JONES v. LIBERTY NAT. LIFE INS. CO.

3 Div. 906.

47 So.2d 222 (1949)

JONES v. LIBERTY NAT. LIFE INS. CO.

Court of Appeals of Alabama.

Rehearing Denied November 1, 1949.


Attorney(s) appearing for the Case

Edwin C. Page, Jr., of Evergreen, for appellant.

B. E. Jones, of Evergreen, for appellee.


HARWOOD, Judge.

This cause is before us on pleadings only, the appellant, who was the plaintiff below having taken a non suit with leave to review in this court the ruling of the lower court sustaining the appellee's (defendant below) demurrers to certain replications filed by the plaintiff.

The plaintiff below, as beneficiary under a policy of life insurance issued on the life of Flossie Ellen Jones, brought suit on said policy. The complaint was in code form.

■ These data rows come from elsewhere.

-- ==== Sys2Proof/Certificates/Slice0/Obligations.lean ====
section
/-! DEFINITION. The statements about the model, each with the rules of spec/ that it states. -/

section

open Sys2Proof Sys2Proof.Machine

/-- A step takes the front command and runs it on the state with the rest of the queue (the model's form of a block, log entry 1). -/
def Obligations.StepRunsFront : Prop :=
  ∀ (s : State) (c : Instr) (cs : List Instr), s.pending = c :: cs → step s = exec c { s with pending := cs }

/-- The idle step is the model's own (DESIGN CHOICE, log entry 2): one tick of the timebase passes. -/
def Obligations.IdleStep : Prop :=
  ∀ s : State, s.pending = [] →
    (∃ t, step s = .next t ∧ t.pending = []) ∧
    (s.up = false → s.clk.frac + 64 < 121875 → step s = .next { s with clk := { s.clk with
      tb := if s.clk.running then (s.clk.tb + 1) % 2 ^ 64 else s.clk.tb, frac := s.clk.frac + 64 } })

/-- The state after reset. -/
def Obligations.ResetState : Prop :=
  State.reset.pending = [] ∧ State.reset.sys.mode = .scan ∧ State.reset.sys.prev = none ∧ State.reset.sys.mated = false ∧
  State.reset.sys.active = 0 ∧ State.reset.sys.lockCause = 0 ∧
  (State.reset.cores.get 0).run = .running ∧ (State.reset.cores.get 0).pc = 0 ∧
  (State.reset.cores.get 5).run = .running ∧ (State.reset.cores.get 5).pc = 0xC000 ∧ (State.reset.cores.get 5).cvec = 0xC000 ∧
  (∀ c : Fin 6, c ≠ 0 → c ≠ 5 → (State.reset.cores.get c).run = .reset) ∧
  (∀ (c : Fin 6) (r : Fin 16), (State.reset.cores.get c).get r = 0 ∧ (State.reset.cores.get c).flg = 0) ∧
  (∀ k, k ≠ rSYS_EPOCH → State.reset.reg k = regReset k) ∧ State.reset.reg rSYS_EPOCH = 1 ∧
  State.reset.front.queues = [] ∧ State.reset.front.buffers = [] ∧ State.reset.front.edges = [] ∧
  (∀ n, (State.reset.slot n).key = none) ∧ (∀ k, (State.reset.chan k).q = []) ∧ State.reset.led.scanFrom ≠ none

/-- The invariant holds at reset. -/
def Obligations.ResetInv : Prop := Inv State.reset

/-- Whatever command stands in front, and for the idle tick (R148, R199, R222, R236, R237, R285 to R287, R820). -/
def Obligations.StepKeepsInv : Prop :=
  ∀ s t : State, Inv s → step s = .next t → Inv t

/-- A fuse is programmed once (R818 to R824). -/
def Obligations.StepKeepsFuses : Prop :=
  ∀ s t : State, Inv s → step s = .next t → s.fuses.Keeps t.fuses

/-- exec changes everything but the queue. -/
def Obligations.CommandKeepsQueue : Prop :=
  ∀ (i : Instr) (s t : State), exec i s = .next t → t.pending = s.pending

/-- What a fetch leaves: the frame that the statements about instructions rest on. -/
def Obligations.FetchFrame : Prop :=
  ∀ (c : Fin 6) (s t : State), Inv s → Fetches c s t →
    MemOnly s t ∧ (∃ e, t.cores.get c = { s.cores.get c with e := e }) ∧ SameBytes s t ∧ Inv t
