/-- A write-back changes memory, and no cached line. -/
theorem writeBack_sameLines (l : Line) (s : State) : SameLines s (writeBack l s) := by
  unfold writeBack
  split
  · dsimp only
    refine (SameLines.of_mem (whenCe_mem l.flip s)).trans ((mergeSram_sameLines l.addr l.data _).trans ?_)
    generalize mergeSram l.addr l.data _ = u
    unfold when
    split
    · exact forEach_sameLines _ _ setBad_sameLines _
    · exact SameLines.refl _
  · exact SameLines.refl s

/-! ### Lines of a cache -/

theorem lines_eq {s t : State} (h : SameLines s t) (c : Fin 6) : t.lines c = s.lines c := by
  unfold State.lines; rw [h.1]

theorem ilines_eq {s t : State} (h : SameLines s t) (c : Fin 6) : t.ilines c = s.ilines c := by
  unfold State.ilines; rw [h.2]

theorem setLines_lines (s : State) (c d : Fin 6) (ls : List Line) :
    (s.setLines c ls).lines d = if d = c then ls else s.lines d := get_set s.mem.dcache c d ls

theorem setLines_ilines (s : State) (c d : Fin 6) (ls : List Line) : (s.setLines c ls).ilines d = s.ilines d := rfl

theorem setIlines_ilines (s : State) (c d : Fin 6) (ls : List Line) :
    (s.setIlines c ls).ilines d = if d = c then ls else s.ilines d := get_set s.mem.icache c d ls

theorem setIlines_lines (s : State) (c d : Fin 6) (ls : List Line) : (s.setIlines c ls).lines d = s.lines d := rfl

theorem get_map {α β : Type} {n : Nat} (v : Vector α n) (f : α → β) (c : Fin n) : (v.map f).get c = f (v.get c) := by
  have h : ∀ {γ : Type} (u : Vector γ n) (i : Fin n), u.get i = u[i.val] := fun _ _ => rfl
  rw [h, h, Vector.getElem_map]

theorem dropIlines_ilines (a : Nat) (s : State) (c : Fin 6) : (dropIlines a s).ilines c = dropLine (s.ilines c) a :=
  get_map s.mem.icache _ c

theorem findLine_none {ls : List Line} {a : Nat} (h : findLine ls a = none) : ∀ x ∈ ls, x.addr ≠ lineOf a := fun x hx e => by
  have := List.find?_eq_none.1 h x hx
  simp [e] at this

theorem findLine_some {ls : List Line} {a : Nat} {l : Line} (h : findLine ls a = some l) : l ∈ ls ∧ l.addr = lineOf a :=
  ⟨List.mem_of_find?_eq_some h, by simpa using List.find?_some h⟩

theorem mem_dropLine {ls : List Line} {a : Nat} {x : Line} : x ∈ dropLine ls a ↔ x ∈ ls ∧ x.addr ≠ lineOf a := by
  simp [dropLine]

/-- The lines of a cache after a recall. -/
def recalled (a : Nat) (ls : List Line) : List Line :=
  ls.map (fun x => if x.addr == lineOf a then { x with st := .shared } else x)

theorem recalled_none {ls : List Line} {a : Nat} (h : findLine ls a = none) : recalled a ls = ls := by
  unfold recalled
  refine (List.map_congr_left (fun x hx => ?_)).trans (List.map_id ls)
  simp [findLine_none h x hx]

theorem dropLine_none {ls : List Line} {a : Nat} (h : findLine ls a = none) : dropLine ls a = ls := by
  unfold dropLine
  refine List.filter_eq_self.2 (fun x hx => ?_)
  simp [findLine_none h x hx]

/-- A change made to each core's data cache by itself. -/
theorem forEach_lines {f : Fin 6 → State → State} {φ : Fin 6 → List Line → List Line}
    (hf : ∀ c s d, (f c s).lines d = if d = c then φ c (s.lines c) else s.lines d) (s : State) (d : Fin 6) :
    (forEach allCores f s).lines d = φ d (s.lines d) := by
  simp only [forEach, allCores, List.foldl, hf]
  fin_cases d <;> rfl

theorem forEach_ilines {f : Fin 6 → State → State} (hf : ∀ c s d, (f c s).ilines d = s.ilines d) (s : State) (d : Fin 6) :
    (forEach allCores f s).ilines d = s.ilines d := by
  simp only [forEach, allCores, List.foldl, hf]

/-- After a recall every copy but the requester's is SHARED. -/
theorem recallLine_lines (a : Nat) (keep : Option (Fin 6)) (s : State) (d : Fin 6) :
    (recallLine a keep s).lines d = if keep = some d then s.lines d else recalled a (s.lines d) := by
  refine forEach_lines (φ := fun d ls => if keep = some d then ls else recalled a ls) (fun c s d => ?_) s d
  by_cases hk : keep = some c
  · simp only [hk, beq_self_eq_true, if_true]
    split_ifs with e <;> simp_all
  · simp only [beq_iff_eq, hk, if_false]
    cases hfl : findLine (s.lines c) a with
    | none =>
      simp only [recalled_none hfl]
      split_ifs with e <;> simp_all
    | some l =>
      simp only [setLines_lines, lines_eq (writeBack_sameLines l s), recalled, beq_iff_eq]

theorem recallLine_ilines (a : Nat) (keep : Option (Fin 6)) (s : State) (d : Fin 6) :
    (recallLine a keep s).ilines d = s.ilines d := by
  refine forEach_ilines (fun c s d => ?_) s d
  split
  · rfl
  · split
    · rfl
    · rename_i l _
      exact ilines_eq (writeBack_sameLines l s) d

The defendant filed eight pleas, only six of which are now before the court, demurrers having been sustained to two of the pleas.

Plea 1 was the general issue.

Pleas Nos. 2, 3, and 4 all assert that at the time of the delivery of the policy sued on the insured was afflicted with cancer, and that this fact breached the following warranty in the policy: "This policy shall take effect on its date of issue provided the insured is then alive and in good health, but not otherwise."

Pleas 5 and 6 assert that a false answer of "no," made with intent to deceive, was given to a question in the application as to whether insured had ever had cancer, and that such false representation increased the risk of loss under said policy.

To these pleas the plaintiff filed nine replications.

Replications 2 to 7, inclusive, were filed separately and severally to all pleas, replications 8 and 9 only to pleas 2, 3, and 4.

These replications assert two matters in general.

Replications 2 and 3 set up in various language that at the time the application for said policy was executed W. W. Hagood, the agent of the defendant, acting within the line and scope of his authority, was informed that the insured was afflicted with cancer, and gave true answers to all questions asked and contained in the application; that neither the plaintiff nor the insured read or signed the application and were not informed of the answers placed therein by defendant's agent; and that the policy was subsequently delivered and the premiums paid thereon until the death of the insured.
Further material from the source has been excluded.